Each scan of an eFAST examination requires a change in the location and orientation of an ultrasound probe on a patient. This means that with each new scan, a user must remove the probe from the patient's body, recall the scans involved in an eFAST protocol, determine which scan to perform next, and place the probe in the appropriate new location on the patient's body. Additionally, two different arrays are best to perform an eFAST examination, especially for novice users such as a medic or infrequent users such as trained clinicians who use ultrasound infrequently. A phased array, emitting ultrasound waves at a lower frequency, is required to visualize and assess structures deep within the body, such as intraperitoneal or pericardial free fluid. A linear array, emitting higher frequency ultrasound waves, is required to assess structures close to the skin, such as in the detection of pneumothorax. If the next scan the user decides to perform requires a different array, the user must appreciate that fact and either adjust the system to select a different array, or, depending on the system, disconnect the previous array, connect the new array, and then adjust the system in accordance with the new array and the scan to be performed. The user must then place the probe on the patient's body and manipulate it, adjusting system parameters as needed, until a useful image is acquired. Even when the array is not changed, ultrasound system parameters, e.g., gain and depth, are often varied between scans. A clinician performing an eFAST examination must recall the appropriate depth and gain for each image and set the system accordingly. The clinician must be skilled in understanding and interpreting ultrasound images in order to determine when the correct image has been obtained and to understand the information it conveys.
Skilled practitioners in clinical settings can effortlessly remember the scans involved in an eFAST examination as well as the probes, probe placements, and system parameters necessary to perform each scan. Especially in clinical settings, such practitioners can determine which order to perform the scans, vary the orientation and placement of two different ultrasound probes and can adjust parameters as appropriate to capture adequate images with conventional equipment. However, in military contexts, first responders are military medics who must rapidly assess injured personnel without the benefits of a clinical setting. They often lack extensive training and experience with ultrasound. They are often solely responsible not just for diagnosis and triage but also for stabilizing the patient, administering first aid, and other patient care. And they must do all of this under hazardous and stressful conditions. For these reasons, eFAST examinations are typically not performed in the field by military or civilian first responders, even when fast, accurate triaging is needed to save lives.
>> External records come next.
/-- The record is written with everything but the state of region S as it was. -/
def State.recordNow (s : State) : State := s.recordWrite' s.aValid id

/-- R400, R401: at a device start the record in force is chosen and region S shows it; blocks staged and not proofed are discarded. -/
def State.recordRead (s : State) : State :=
  let r := pickRecord s.upd.boot0 s.upd.boot1
  let s : State := { s with upd := { s.upd with inForce := r, op := none, proving := false, copying := false, openSize := 0 } }
  let fl := s.bootRec.flags
  let st := bits fl 1 3
  let lost := st == 1 || st == 2
  let s := s.wr A.PLT_STAGE (fieldWord 0 3 (if lost then 0 else st) ||| fieldWord 4 1 (bits fl 4 1))
  s.wr A.PLT_STAGE_VERSION (if lost then 0#32 else BitVec.ofNat 32 s.bootRec.sVersion)

/-- Region S holds a proofed Plate. -/
def State.sProofed (s : State) : Bool := s.get F.PLT_STAGE_STATE == 3

/-! ### The checks in the order of R483 -/

/-- The SHA-256 of the vendor root key as fused. -/
def State.rootHash (s : State) : List Byte := s.regBytes A.KEY_ROOT_HASH 8

/-- The fused hash of a signer (R21). -/
def State.signerHash (s : State) (signer : Nat) : List Byte :=
  if signer = 0 then s.rootHash else s.regBytes (fun w => A.KEY_CUST_HASH (8 * (signer - 1) + w)) 8

/-- The signer's slot is neither empty nor revoked; the vendor root cannot be (R384). -/
def State.signerUsable (s : State) (signer : Nat) : Bool := signer == 0 || s.custSlot (signer - 1) == 1

/-- Step 2 of R483, on block 0 of a region of `n` blocks. -/
def State.stepTwo (s : State) (b0 : List Byte) (n : Nat) : PlateFail :=
  let c := b0.take 4092
  firstFail [need (blockOk b0) 3 0, headerCheck c (s.get F.GLB_ID_REVISION) n, sectionCheck c, cacheCheck c]

/-- Step 3 of R483 for content block `b`, the last of `blocks`. -/
def State.stepThree (s : State) (blocks : List (List Byte)) (n b : Nat) : PlateFail :=
  let c := contentOf blocks (b + 1)
  firstFail ([need (blockOk (blocks.getD b [])) 3 b] ++ (rolesEnding c b).map (roleCheck c s.rootHash) ++
    [stagingCheck c b, need (b + 3 != n || zerosIn c (leAt c 0x14 4) ((n - 2) * 4092)) 4 (leAt c 0x1C 2)])

/-- Step 4 of R483 after the CRCs of the signature blocks. -/
def State.stepFour (s : State) (blocks : List (List Byte)) (n : Nat) : PlateFail :=
  firstFail [signatureCheck blocks n s.signerHash s.signerUsable, rollbackCheck (contentOf blocks (n - 2)) (s.get F.KEY_ROLLBACK_VALUE)]

/-- Step 5 of R483. -/
def State.stepFive (s : State) (c : List Byte) : PlateFail :=
  legendCheck (legendBytes c) (((legendSec c).map (fun e => e.len)).getD 0) (fun r => ((roleSec c r).map (fun e => leAt (secBytes c e) 0xC 2)).getD 0)
    (fun p => !s.rfuse.lock || s.profileWritten p)

/-- Steps 2 to 5 of R483 on a whole region (R405). -/
def State.wholeCheck (s : State) (blocks : List (List Byte)) (n : Nat) : PlateFail :=
  firstFail ([s.stepTwo (blocks.getD 0 []) n] ++ (List.range (n - 2)).map (s.stepThree blocks n) ++
    [need (blockOk (blocks.getD (n - 2) [])) 3 (n - 2), need (blockOk (blocks.getD (n - 1) [])) 3 (n - 1), s.stepFour blocks n,
     s.stepFive (contentOf blocks (n - 2))])

/-! ### Placement (R36 steps 6 and 7, R37) -/

/-- R37: engines for the twelve roles in order, from the free ones; answers how many roles found an engine, and the pairs. -/
def placeRoles (pref : Nat → Nat) : List Nat → List Nat → List (Nat × Nat) → List (Nat × Nat)
  | [], _, acc => acc
  | c :: l, free, acc =>
    match preferred (pref c) free with
    | some e => placeRoles pref l (free.filter (· != e)) (acc ++ [(c, e)])
    | none => acc

/-- The functions that PWR_FUNC powers take the values that a Legend gives, all settled (R435). -/
def State.funcsFromLegend (s : State) : State :=
  let on (i : Nat) : Bool := if i < 3 then s.radioEnable i else if i < 7 then s.portMode (i - 3) != 0 else true
  let w := (List.range 8).foldl (fun a i => a + 2 ^ i * b2n (on i)) 0
  let s : State := { s with pwr := { s.pwr with funcs := (List.range 8).map (fun i => ⟨on i, false, false, none⟩), heldFunc := none } }
  (s.wr A.PWR_FUNC (BitVec.ofNat 32 w)).wr A.PWR_FUNC_STATUS (BitVec.ofNat 32 w)

/-- Synthesiser k serves radio r (R79); where its self-test has fenced it, the spare serves, and without one the radio stops (R85). -/
def State.assignSynth (s : State) (r k : Nat) : State :=
  if s.isSet (F.CHN_SYNTH_STATUS_FENCED k) then
    match s.spareSynth with
    | some sp => s.put (F.CHN_SYNTH_STATUS_SERVES sp) r
    | none => s.radioStop r
  else s.put (F.CHN_SYNTH_STATUS_SERVES k) r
There have been recent efforts to expand the use of ultrasound by developing systems that can be used by less experienced clinicians. Discussion of these systems is offered by way of illustration and is not meant as an admission that any of these systems are prior art. Those efforts have attempted to assist clinicians in coping with the complex task of conducting and interpreting ultrasound examinations by providing additional instruction via the user interface. For example, US Patent Publication No. 2017/0360412 teaches assistance of inexperienced ultrasound operators with the use of image recognition to analyze the images obtained and automatically generate instructions to an operator based on the images the operator obtains, such as “turn counter-clockwise.” However, the user interface is does not offer any basic guidance regarding how to perform a particular examination, and it is up to the user to use his or her expertise and experience to determine how to proceed and to sequence and perform the examination. Instructions such as those generated by such a system add complexity to an already complex task. A battlefield medic using an ultrasound system to triage is already coping with the cognitive demands of patient care and triage as well as the demands and dangers of a battlefield environment. He or she may not have the additional cognitive capacity to interpret and respond appropriately to the variable instructions generated such a system. Distraction under such circumstances could even be dangerous. Additionally, these systems are not practical in a battlefield situation because the additional processing capability they require adds weight and bulk to the equipment, slows system processing, and/or requires a robust, continuous connection to a remote system to perform the additional processing functions.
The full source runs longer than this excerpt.